def State.writePool (s : State) (who : BitVec 9) (p : Nat) (val : DWord) : State :=
  s.admin who (fun s =>
    let base := field val 36 28
    let size := field val 0 32
    let owned := size = 0 ||
      (base.toNat * 2 ^ 16 + size.toNat * 2 ^ 16 ≤ 2 ^ 42 &&
        (poolUnits base.toNat size.toNat).all (fun u => (s.unit u).owner.toNat = p))
    if s.bound p || !(s.part p).poolRuns.isEmpty || !owned then s.discard who
    else s.modPart p (fun x => { x with poolBase := base, poolSize := size }))

def execSavePoolWrite (who : BitVec 9) (part : Nat) (val : DWord) (s : State) : Res := .next (s.writePool who part val)

/-! ## Tenant key (R46) and attestation (R45) -/

/-- A value with its 64-bit word k replaced. -/
def setWord {n : Nat} (x : BitVec n) (k : Nat) (val : DWord) : BitVec n :=
  (x &&& ~~~(BitVec.ofNat n (2 ^ 64 - 1) <<< (64 * k))) ||| (BitVec.ofNat n val.toNat <<< (64 * k))

/-- Writing the key makes the active policy "none". -/
def State.writeTkey (s : State) (who : BitVec 9) (p idx : Nat) (val : DWord) : State :=
  s.admin who (fun s =>
    if s.bound p then s.discard who
    else (s.modPart p (fun x => { x with tkey := setWord x.tkey idx val, active := [] })).policySettle p)

def execTkeyWrite (who : BitVec 9) (part idx : Nat) (val : DWord) (s : State) : Res := .next (s.writeTkey who part idx val)

/-- Bytes 0x000 to 0x3BF of the report (R45). -/
def State.reportBody (s : State) (part : Nat) : List Byte :=
  let vfs (p : Nat) : Nat := ((List.range 511).filter (fun v => (s.vf v).part.toNat = p)).length
  let entry (p : Nat) : List Byte :=
    let x := s.part p
    (if x.tkey = 0 then List.replicate 32 0 else sha256 x.tkeyBytes) ++ leBytes 8 (policySeq x.active) ++ leBytes 2 (vfs p) ++ leBytes 6 0
  [0x41, 0x54, 0x52, 0x31] ++ leBytes 4 1 ++ leBytes 1 s.pkgId.toNat ++ leBytes 7 0 ++ leBytes 32 (s.part part).nonce.toNat ++
  leBytes 32 s.firmware.2.toNat ++ leBytes 32 Config.identityKeyHash.toNat ++ s.clusters.map (·.part) ++
  (List.range 16).flatMap entry ++ leBytes 8 s.now ++ leBytes 56 0

/-- The report with its signature. -/
def State.report1024 (s : State) (part : Nat) : List Byte :=
  let b := s.reportBody part
  b ++ leBytes 64 (Config.attestationSignature (BitVec.ofNat 256 (leNat (sha256 b)))).toNat

/-- A write to GO: with 1 the report goes to the destination, and once it is written COMPLETE to the writing VF (R45); a destination that is not
aligned or not writable gets none of both (log 26). -/
def State.writeGo (s : State) (who : BitVec 9) (part : Nat) (val : DWord) : State :=
  s.tenant who part (fun s =>
    let dest := (s.part part).attDest
    if !val.getLsbD 0 || dest.toNat % 64 ≠ 0 then s
    else match s.writeFor who.toNat dest.toNat (s.report1024 part) with
      | none => s
      | some s => s.whenWritten (.complete who.toNat dest))

def execAttestationGo (who : BitVec 9) (part : Nat) (val : DWord) (s : State) : Res := .next (s.writeGo who part val)

/-! ## Record buffers (R216) -/

def State.writeRecBuf (s : State) (who : BitVec 9) (p : Nat) (trace : Bool) (word : Nat) (val : DWord) : State :=
  s.tenant who p (fun s =>
    let put (s : State) (f : RecBuf → RecBuf) : State := s.modPart p (fun x => x.setBuf trace (f (x.buf trace)))
    let fresh (b : RecBuf) : RecBuf := { b with nextOff := 0, dropped := 0 }
    let size := field val 0 24
    match word with
    | 0 =>
      let v := field val 55 9
      if v = 511 || (s.vf v.toNat).part.toNat ≠ p || s.bound p then s.discard who
      else put s (fun b => fresh { b with vf := v, va := field val 6 43 })
    | 1 =>
      let s := if val.getLsbD 39 then put s fresh else s
      if s.bound p then (if size ≠ ((s.part p).buf trace).size then s.discard who else s)
      else put s (fun b => fresh { b with size })
    | _ => s)

def execRecordBufferWrite (who : BitVec 9) (part : Nat) (trace : Bool) (word : Nat) (val : DWord) (s : State) : Res :=
  .next (s.writeRecBuf who part trace word val)

/-! ## The other registers (R27, R36, R69, R85, R108) -/

/-- Where a register of device MMIO stands: one constructor for each block that a row of its own writes, and the plain
ones. -/
inductive Reg where
  | status (g : Nat) | control (g : Nat) | throttle (g : Nat) | sprint | factors (hi : Bool)
  | greq (g : Nat) | gated (g : Nat) | layout (g : Nat) | retired (g : Nat) | mac (k : Nat) | inject (g : Nat)
  | clamp (v : Nat) | owner (u : Nat) | vf (v : Nat)
  | handler (p k : Nat) | sched (p : Nat) | pool (p : Nat) | rec_ (p : Nat) (trace : Bool) (word : Nat)
  | nonce (p k : Nat) | dest (p : Nat) | go (p : Nat) | tkey (p k : Nat) | active (p k : Nat) | drops (p c : Nat)
  | window (n : Nat)
  /-- Inside the device control block, a partition page, or nowhere. -/
  | none_ (ctrl : Bool) (page : Option Nat)
deriving DecidableEq, Repr

/-- A register of a partition control page. -/
def pageReg (p r : Nat) : Reg :=
  if r < 0x40 then .handler p (r / 4)
  else if 0x80 ≤ r && r < 0x88 then .sched p
  else if 0xC0 ≤ r && r < 0xC8 then .pool p
  else if 0xC8 ≤ r && r < 0xE0 then .rec_ p false ((r - 0xC8) / 8)
  else if 0xE0 ≤ r && r < 0xF8 then .rec_ p true ((r - 0xE0) / 8)
  else if 0x100 ≤ r && r < 0x120 then .nonce p ((r - 0x100) / 8)
  else if 0x120 ≤ r && r < 0x128 then .dest p
  else if 0x128 ≤ r && r < 0x130 then .go p
  else if 0x200 ≤ r && r < 0x240 then .tkey p ((r - 0x200) / 8)
  else if 0x400 ≤ r && r < 0x600 then .active p ((r - 0x400) / 8)
  else if 0x600 ≤ r && r < 0x660 then .drops p ((r - 0x600) / 4)
  else .none_ false (some p)

/-- A register of the device control block. -/
def ctrlReg (o : Nat) : Reg :=
  if 0x1000 ≤ o && o < 0x1080 then .status ((o - 0x1000) / 8)
  else if 0x1080 ≤ o && o < 0x1100 then .control ((o - 0x1080) / 8)
  else if 0x1100 ≤ o && o < 0x1180 then .throttle ((o - 0x1100) / 8)
  else if 0x1180 ≤ o && o < 0x1188 then .sprint
  else if 0x1188 ≤ o && o < 0x1190 then .factors false
  else if 0x1190 ≤ o && o < 0x1198 then .factors true
  else if 0x1200 ≤ o && o < 0x1300 then (if o % 16 < 8 then .greq ((o - 0x1200) / 16) else .gated ((o - 0x1200) / 16))
  else if 0x1300 ≤ o && o < 0x1380 then .layout ((o - 0x1300) / 8)
  else if 0x1380 ≤ o && o < 0x1400 then .retired ((o - 0x1380) / 8)
  else if 0x1500 ≤ o && o < 0x1520 then .mac ((o - 0x1500) / 8)
  else if 0x2000 ≤ o && o < 0x2080 then .inject ((o - 0x2000) / 8)
  else if 0x4000 ≤ o && o < 0x5000 then .clamp ((o - 0x4000) / 8)
  else if 0x8000 ≤ o && o < 0x9000 then .owner (o - 0x8000)
  else .none_ true none

/-- The register that holds the byte at an offset of device MMIO. -/
def mmioRegAt (o : Nat) : Reg :=
  if o < 0x10000 then ctrlReg o
  else if o < 0x11000 then .vf ((o - 0x10000) / 8)
  else if 0x100000 ≤ o && o < 0x200000 then pageReg (o / 0x10000 - 0x10) (o % 0x10000)
  else if 0x10000000 ≤ o && o < 0x11000000 then .window (o - 0x10000000)
  else .none_ false none

/-- The width in bytes of a register. -/
def Reg.width : Reg → Nat
  | .owner _ | .window _ => 1
  | .handler _ _ | .drops _ _ => 4
  | _ => 8

/-- A handler table entry. -/
def Handler.code (h : Handler) : Nat := h.task.toNat + h.port.toNat * 2 ^ 16 + h.hen.toNat * 2 ^ 31

/-- Whether FWLOAD has opened the window. -/
def State.windowOpen (s : State) : Bool := match s.boot with
  | .receiver (some _) | .running (some _) => true
  | _ => false

/-- The residencies of a partition that have not reached its MINRES reach it later, though they reached an earlier value (R69, R71). -/
def State.rearmMinres (s : State) (p : Nat) : State :=
  { s with insts := s.insts.map (fun x =>
      (x.1, if x.2.part = p && s.now < x.2.commitTime + (s.part p).minres.toNat * 1000 then { x.2 with minresTaken := false } else x.2)) }

/-- REGISTER_WRITE: a register without behaviour of its own. A register that another row writes does nothing here. -/
def State.writePlain (s : State) (who : BitVec 9) (r : Reg) (val : DWord) : State :=
  match r with
  | .factors hi => s.admin who (fun s => { s with factors := s.factors.mapIdx (fun i f =>
      if (if hi then 4 ≤ i else i < 3) then field val (16 * (i % 4)) 16 else f) })
  | .inject g => s.admin who (fun s => s.modCluster g (fun c =>
      { c with injEn := val.getLsbD 63, injDepth := field val 16 16, injRefill := field val 0 16 }))
  | .handler p k => s.tenant who p (fun s => s.modPart p (fun x => { x with
      handlers := upd x.handlers k (fun h => { h with hen := val.getLsbD 31, port := field val 16 2, task := field val 0 16 }) }))
  | .sched p => s.admin who (fun s => (s.modPart p (fun x => { x with minres := field val 0 16 })).rearmMinres p)
  | .nonce p k => s.tenant who p (fun s => s.modPart p (fun x => { x with nonce := setWord x.nonce k val }))
  | .dest p => s.tenant who p (fun s => s.modPart p (fun x => { x with attDest := val }))
  | .window n => s.admin who (fun s =>
      if s.windowOpen then { s with window := putByte s.window n (field val 0 8) } else s.discard who)
  | .status _ | .gated _ | .mac _ | .none_ true _ => s.admin who id
  | .active p _ | .drops p _ | .none_ false (some p) => s.tenant who p id
  | _ => s

def execRegisterWrite (who : BitVec 9) (off : Nat) (val : DWord) (s : State) : Res := .next (s.writePlain who (mmioRegAt off) val)

/-- A write of a whole register, by whichever row it is. -/
def State.writeReg (s : State) (who : BitVec 9) (r : Reg) (val : DWord) : State :=
  match r with
  | .control g => s.writeControl who g val
  | .throttle g => s.writeThrottle who g val
  | .sprint => s.writeSprint who val
  | .greq g => s.writeGreq who g val
  | .layout g => s.writeLayout who g val
  | .retired g => s.writeRetired who g val
  | .clamp v => s.writeClamp who v val
  | .owner u => s.writeOwner who u (field val 0 8)
  | .vf v => s.writeVfTable who v val
  | .pool p => s.writePool who p val
  | .rec_ p t w => s.writeRecBuf who p t w val
  | .go p => s.writeGo who p val
  | .tkey p k => s.writeTkey who p k val
  | _ => s.writePlain who r val

/-! ## Reads -/

/-- The status register of a cluster (R108). -/
def State.statusReg (s : State) (who : BitVec 9) (g : Nat) : Nat :=
  let c := s.cluster g
  let p := s.partOfCluster g
  let live := (c.slots.filter (·.isSome)).length
  s.shown who p 14 (.plain c.pwr.toNat) * 2 ^ 48 + s.shown who p 14 (.plain c.cshare.toNat) * 2 ^ 32 +
  s.shown who p 15 (.count live) * 2 ^ 27 + s.shown who p 15 (.plain c.opnow) * 2 ^ 24 +
  s.shown who p 15 (.plain c.melt.code) * 2 ^ 16 + s.shown who p 15 (.plain c.melt16)

/-- Whether a tile shows as gated (R122). -/
def Gate.shows : Gate → Bool
  | .gated | .ungating _ => true
  | _ => false

/-- What a register reads as. -/
def State.readReg (s : State) (who : BitVec 9) (r : Reg) : Nat :=
  match r with
  | .status g => s.statusReg who g
  | .control g =>
    let c := s.cluster g
    c.capw.toNat * 2 ^ 48 + c.rearm.toNat * 2 ^ 32 + c.ceiling.toNat * 2 ^ 16 + c.autogate.toNat * 2 ^ 5 + c.hyst.toNat * 2 ^ 3 +
    c.baseop.toNat
  | .throttle g =>
    let c := s.cluster g
    c.hotw.toNat * 2 ^ 32 + s.shown who (s.partOfCluster g) 14 (.plain c.srdNow) * 2 ^ 8 + c.srdauto.toNat * 2 ^ 4 + c.srd.toNat
  | .sprint => s.pkgw.toNat * 2 ^ 32 + s.sprintw.toNat
  | .factors hi => total ((List.range 4).map (fun i => (nth s.factors (i + if hi then 4 else 0) 0).toNat * 2 ^ (16 * i)))
  | .greq g => (s.cluster g).greq.toNat
  | .gated g => total ((clusterTiles g).map (fun t =>
      if (s.cluster g).retired.getLsbD (tileBit t) then 2 ^ tileBit t
      else s.shown who (s.partOfCluster g) 14 (.plain (s.tile t).gate.shows.toNat) * 2 ^ tileBit t))
  | .layout g => (s.cluster g).part.toNat
  | .retired g => (s.cluster g).retired.toNat
  | .mac k => (Config.ethMac k).toNat
  | .inject g =>
    let c := s.cluster g
    c.injEn.toNat * 2 ^ 63 + s.shown who (s.partOfCluster g) 14 (.plain c.reff) * 2 ^ 32 + c.injDepth.toNat * 2 ^ 16 + c.injRefill.toNat
  | .clamp v =>
    let x := s.vf v
    s.shown who (if v = 511 then none else some x.part.toNat) 15 (.count x.satcnt.toNat) * 2 ^ 48 + x.maxn.toNat * 2 ^ 27 + x.maxop.toNat * 2 ^ 24 + x.maxus.toNat
  | .owner u => (s.unit u).scrub.toNat * 2 ^ 7 + (s.unit u).owner.toNat
  | .vf v =>
    let x := s.vf v
    x.en.toNat * 2 ^ 63 + x.urgentOk.toNat * 2 ^ 62 + x.part.toNat * 2 ^ 58 + x.root.toNat
  | .handler p k => (nth (s.part p).handlers k { }).code
  | .sched p =>
    s.shown who (some p) 16 (.count (min 0xFFFF (s.insts.filter (fun x => x.2.part = p)).length)) * 2 ^ 16 + (s.part p).minres.toNat
  | .pool p => (s.part p).poolBase.toNat * 2 ^ 36 + (s.part p).poolSize.toNat
  | .rec_ p t w =>
    let b := (s.part p).buf t
    let cls := if t then 8 else 12
    match w with
    | 0 => b.vf.toNat * 2 ^ 55 + b.va.toNat * 2 ^ 6
    | 1 => s.shown who (some p) cls (.count b.dropped.toNat) * 2 ^ 40 + b.size.toNat
    | _ => s.shown who (some p) cls (.count b.nextOff.toNat)
  | .nonce p k => bitsOf (s.part p).nonce.toNat (64 * k) 64
  | .dest p => (s.part p).attDest.toNat
  | .go _ => 0
  | .tkey p k => bitsOf (s.part p).tkey.toNat (64 * k) 64
  | .active p k => leNat (((s.part p).active.drop (8 * k)).take 8)
  | .drops p c => s.shown who (some p) c (.count (nth (s.part p).drops c 0))
  | .window n => (byteAt s.window n).toNat
  | .none_ _ _ => 0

Your goal => Could you say how many lines of the entries contain the string "dropped"? Only the number should be given.

Solution to this task => 2